START DATA SUPPLIED

-- ==== Sys2Proof/Laws/State.lean ====
section
/-! SUPPORT. What each update of the state leaves as it is, field by field, and that what is written reads back. -/

namespace Sys2Proof.Machine

/-! ### The module -/

@[simp] theorem State.setCoreAt_core (s : State) (c : CoreId) (x : Core) : (s.setCoreAt c x).core = s.core := rfl
@[simp] theorem State.setCoreAt_desk (s : State) (c : CoreId) (x : Core) : (s.setCoreAt c x).desk = s.desk := rfl
@[simp] theorem State.setCoreAt_mem (s : State) (c : CoreId) (x : Core) : (s.setCoreAt c x).mem = s.mem := rfl
@[simp] theorem State.setCoreAt_parts (s : State) (c : CoreId) (x : Core) : (s.setCoreAt c x).parts = s.parts := rfl
@[simp] theorem State.setCoreAt_launches (s : State) (c : CoreId) (x : Core) : (s.setCoreAt c x).launches = s.launches := rfl
@[simp] theorem State.setCoreAt_turns (s : State) (c : CoreId) (x : Core) : (s.setCoreAt c x).turns = s.turns := rfl
@[simp] theorem State.setCoreAt_tick (s : State) (c : CoreId) (x : Core) : (s.setCoreAt c x).tick = s.tick := rfl
@[simp] theorem State.setCoreAt_device (s : State) (c : CoreId) (x : Core) : (s.setCoreAt c x).device = s.device := rfl
@[simp] theorem State.setCoreAt_sys (s : State) (c : CoreId) (x : Core) : (s.setCoreAt c x).sys = s.sys := rfl
@[simp] theorem State.setDeskAt_core (s : State) (c : CoreId) (i : DeskId) (d : Desk) : (s.setDeskAt c i d).core = s.core := rfl
@[simp] theorem State.setDeskAt_desk (s : State) (c : CoreId) (i : DeskId) (d : Desk) : (s.setDeskAt c i d).desk = s.desk := rfl
@[simp] theorem State.setDeskAt_mem (s : State) (c : CoreId) (i : DeskId) (d : Desk) : (s.setDeskAt c i d).mem = s.mem := rfl
@[simp] theorem State.setDeskAt_parts (s : State) (c : CoreId) (i : DeskId) (d : Desk) : (s.setDeskAt c i d).parts = s.parts := rfl
@[simp] theorem State.setDeskAt_launches (s : State) (c : CoreId) (i : DeskId) (d : Desk) : (s.setDeskAt c i d).launches = s.launches := rfl
@[simp] theorem State.setDeskAt_turns (s : State) (c : CoreId) (i : DeskId) (d : Desk) : (s.setDeskAt c i d).turns = s.turns := rfl
@[simp] theorem State.setDeskAt_tick (s : State) (c : CoreId) (i : DeskId) (d : Desk) : (s.setDeskAt c i d).tick = s.tick := rfl
@[simp] theorem State.setDeskAt_device (s : State) (c : CoreId) (i : DeskId) (d : Desk) : (s.setDeskAt c i d).device = s.device := rfl
@[simp] theorem State.setDeskAt_sys (s : State) (c : CoreId) (i : DeskId) (d : Desk) : (s.setDeskAt c i d).sys = s.sys := rfl
@[simp] theorem State.setC_core (s : State) (x : Core) : (s.setC x).core = s.core := rfl
@[simp] theorem State.setC_desk (s : State) (x : Core) : (s.setC x).desk = s.desk := rfl
@[simp] theorem State.setC_mem (s : State) (x : Core) : (s.setC x).mem = s.mem := rfl
@[simp] theorem State.setC_parts (s : State) (x : Core) : (s.setC x).parts = s.parts := rfl
@[simp] theorem State.setC_launches (s : State) (x : Core) : (s.setC x).launches = s.launches := rfl
@[simp] theorem State.setC_turns (s : State) (x : Core) : (s.setC x).turns = s.turns := rfl
@[simp] theorem State.setC_tick (s : State) (x : Core) : (s.setC x).tick = s.tick := rfl
@[simp] theorem State.setC_device (s : State) (x : Core) : (s.setC x).device = s.device := rfl
@[simp] theorem State.setC_sys (s : State) (x : Core) : (s.setC x).sys = s.sys := rfl
@[simp] theorem State.setD_core (s : State) (d : Desk) : (s.setD d).core = s.core := rfl
@[simp] theorem State.setD_desk (s : State) (d : Desk) : (s.setD d).desk = s.desk := rfl
@[simp] theorem State.setD_mem (s : State) (d : Desk) : (s.setD d).mem = s.mem := rfl
@[simp] theorem State.setD_parts (s : State) (d : Desk) : (s.setD d).parts = s.parts := rfl
@[simp] theorem State.setD_launches (s : State) (d : Desk) : (s.setD d).launches = s.launches := rfl
@[simp] theorem State.setD_turns (s : State) (d : Desk) : (s.setD d).turns = s.turns := rfl
@[simp] theorem State.setD_tick (s : State) (d : Desk) : (s.setD d).tick = s.tick := rfl
@[simp] theorem State.setD_device (s : State) (d : Desk) : (s.setD d).device = s.device := rfl
@[simp] theorem State.setD_sys (s : State) (d : Desk) : (s.setD d).sys = s.sys := rfl
@[simp] theorem State.setPart_cores (s : State) (p : PartId) (x : Partition) : (s.setPart p x).cores = s.cores := rfl
@[simp] theorem State.setPart_core (s : State) (p : PartId) (x : Partition) : (s.setPart p x).core = s.core := rfl
@[simp] theorem State.setPart_desk (s : State) (p : PartId) (x : Partition) : (s.setPart p x).desk = s.desk := rfl
@[simp] theorem State.setPart_mem (s : State) (p : PartId) (x : Partition) : (s.setPart p x).mem = s.mem := rfl
@[simp] theorem State.setPart_launches (s : State) (p : PartId) (x : Partition) : (s.setPart p x).launches = s.launches := rfl
@[simp] theorem State.setPart_turns (s : State) (p : PartId) (x : Partition) : (s.setPart p x).turns = s.turns := rfl
@[simp] theorem State.setPart_tick (s : State) (p : PartId) (x : Partition) : (s.setPart p x).tick = s.tick := rfl
@[simp] theorem State.setPart_device (s : State) (p : PartId) (x : Partition) : (s.setPart p x).device = s.device := rfl
@[simp] theorem State.setPart_sys (s : State) (p : PartId) (x : Partition) : (s.setPart p x).sys = s.sys := rfl
@[simp] theorem State.setLaunch_cores (s : State) (l : Nat) (x : Launch) : (s.setLaunch l x).cores = s.cores := rfl
@[simp] theorem State.setLaunch_core (s : State) (l : Nat) (x : Launch) : (s.setLaunch l x).core = s.core := rfl
@[simp] theorem State.setLaunch_desk (s : State) (l : Nat) (x : Launch) : (s.setLaunch l x).desk = s.desk := rfl
@[simp] theorem State.setLaunch_mem (s : State) (l : Nat) (x : Launch) : (s.setLaunch l x).mem = s.mem := rfl
@[simp] theorem State.setLaunch_parts (s : State) (l : Nat) (x : Launch) : (s.setLaunch l x).parts = s.parts := rfl
@[simp] theorem State.setLaunch_turns (s : State) (l : Nat) (x : Launch) : (s.setLaunch l x).turns = s.turns := rfl
@[simp] theorem State.setLaunch_tick (s : State) (l : Nat) (x : Launch) : (s.setLaunch l x).tick = s.tick := rfl
@[simp] theorem State.setLaunch_device (s : State) (l : Nat) (x : Launch) : (s.setLaunch l x).device = s.device := rfl
@[simp] theorem State.setLaunch_sys (s : State) (l : Nat) (x : Launch) : (s.setLaunch l x).sys = s.sys := rfl

@[simp] theorem State.coreAt_setCoreAt (s : State) (c : CoreId) (x : Core) : (s.setCoreAt c x).coreAt c = x := tget_tset_same ..
theorem State.coreAt_setCoreAt_other (s : State) (c k : CoreId) (x : Core) (h : k ≠ c) : (s.setCoreAt c x).coreAt k = s.coreAt k :=
  tget_tset_other _ _ _ _ _ (fun e => h (BitVec.eq_of_toNat_eq e))
@[simp] theorem Core.at_put (c : Core) (i : DeskId) (d : Desk) : (c.put i d).at i = d := by simp [Core.put, Core.at]
theorem Core.at_put_other (c : Core) (i j : DeskId) (d : Desk) (h : j ≠ i) : (c.put i d).at j = c.at j := by
  have : i.toNat ≠ j.toNat := fun e => h (BitVec.eq_of_toNat_eq e.symm)
  simp [Core.put, Core.at, this]
@[simp] theorem State.deskAt_setDeskAt (s : State) (c : CoreId) (i : DeskId) (d : Desk) : (s.setDeskAt c i d).deskAt c i = d := by
  simp [State.setDeskAt, State.deskAt]
theorem State.deskAt_setDeskAt_desk (s : State) (c : CoreId) (i j : DeskId) (d : Desk) (h : j ≠ i) :
    (s.setDeskAt c i d).deskAt c j = s.deskAt c j := by simp [State.setDeskAt, State.deskAt, Core.at_put_other _ _ _ _ h]
theorem State.deskAt_setDeskAt_core (s : State) (c k : CoreId) (i j : DeskId) (d : Desk) (h : k ≠ c) :
    (s.setDeskAt c i d).deskAt k j = s.deskAt k j := by
  simp [State.setDeskAt, State.deskAt, State.coreAt_setCoreAt_other _ _ _ _ h]
@[simp] theorem State.c_setC (s : State) (x : Core) : (s.setC x).c = x := by simp [State.setC, State.c]
@[simp] theorem State.d_setD (s : State) (d : Desk) : (s.setD d).d = d := by simp [State.setD, State.d]
@[simp] theorem State.c_setD (s : State) (d : Desk) : (s.setD d).c = s.c.put s.desk d := by simp [State.setD, State.setDeskAt, State.c]
@[simp] theorem State.partAt_setPart (s : State) (p : PartId) (x : Partition) : (s.setPart p x).partAt p = x := tget_tset_same ..
@[simp] theorem State.launchAt_setLaunch (s : State) (l : Nat) (x : Launch) : (s.setLaunch l x).launchAt l = x := tget_tset_same ..
@[simp] theorem State.launchAt_setD (s : State) (d : Desk) (l : Nat) : (s.setD d).launchAt l = s.launchAt l := rfl
@[simp] theorem State.partAt_setD (s : State) (d : Desk) (p : PartId) : (s.setD d).partAt p = s.partAt p := rfl
@[simp] theorem State.coreAt_setPart (s : State) (p : PartId) (x : Partition) (c : CoreId) : (s.setPart p x).coreAt c = s.coreAt c := rfl
@[simp] theorem State.coreAt_setLaunch (s : State) (l : Nat) (x : Launch) (c : CoreId) : (s.setLaunch l x).coreAt c = s.coreAt c := rfl
@[simp] theorem State.d_setPart (s : State) (p : PartId) (x : Partition) : (s.setPart p x).d = s.d := rfl
@[simp] theorem State.d_setLaunch (s : State) (l : Nat) (x : Launch) : (s.setLaunch l x).d = s.d := rfl
/-- Another core keeps its state when a desk is written. -/
theorem State.coreAt_setD_other (s : State) (d : Desk) (k : CoreId) (h : k ≠ s.core) : (s.setD d).coreAt k = s.coreAt k :=
  State.coreAt_setCoreAt_other _ _ _ _ h

/-! ### A core -/

@[simp] theorem Core.put_desk (c : Core) (i : DeskId) (d : Desk) : (c.put i d).desk = c.desk := rfl
@[simp] theorem Core.put_pad (c : Core) (i : DeskId) (d : Desk) : (c.put i d).pad = c.pad := rfl
@[simp] theorem Core.put_padPoison (c : Core) (i : DeskId) (d : Desk) : (c.put i d).padPoison = c.padPoison := rfl
@[simp] theorem Core.put_bells (c : Core) (i : DeskId) (d : Desk) : (c.put i d).bells = c.bells := rfl
@[simp] theorem Core.put_l1gen (c : Core) (i : DeskId) (d : Desk) : (c.put i d).l1gen = c.l1gen := rfl
@[simp] theorem Core.put_l1 (c : Core) (i : DeskId) (d : Desk) : (c.put i d).l1 = c.l1 := rfl
@[simp] theorem Core.put_work (c : Core) (i : DeskId) (d : Desk) : (c.put i d).work = c.work := rfl
@[simp] theorem Core.put_spared (c : Core) (i : DeskId) (d : Desk) : (c.put i d).spared = c.spared := rfl
@[simp] theorem Core.put_lost (c : Core) (i : DeskId) (d : Desk) : (c.put i d).lost = c.lost := rfl
@[simp] theorem Core.put_retiring (c : Core) (i : DeskId) (d : Desk) : (c.put i d).retiring = c.retiring := rfl
@[simp] theorem Core.put_tiles (c : Core) (i : DeskId) (d : Desk) : (c.put i d).tiles = c.tiles := rfl
@[simp] theorem Core.put_mx (c : Core) (i : DeskId) (d : Desk) : (c.put i d).mx = c.mx := rfl
@[simp] theorem Core.put_key (c : Core) (i : DeskId) (d : Desk) : (c.put i d).key = c.key := rfl
@[simp] theorem Core.put_inq (c : Core) (i : DeskId) (d : Desk) : (c.put i d).inq = c.inq := rfl
@[simp] theorem Core.put_mail (c : Core) (i : DeskId) (d : Desk) : (c.put i d).mail = c.mail := rfl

END DATA SUPPLIED

▸ WHAT TO WORK ON
Please go through the data above and copy each line containing the word "written".

▸ WORKED SOLUTION
/-! SUPPORT. What each update of the state leaves as it is, field by field, and that what is written reads back. -/
/-- Another core keeps its state when a desk is written. -/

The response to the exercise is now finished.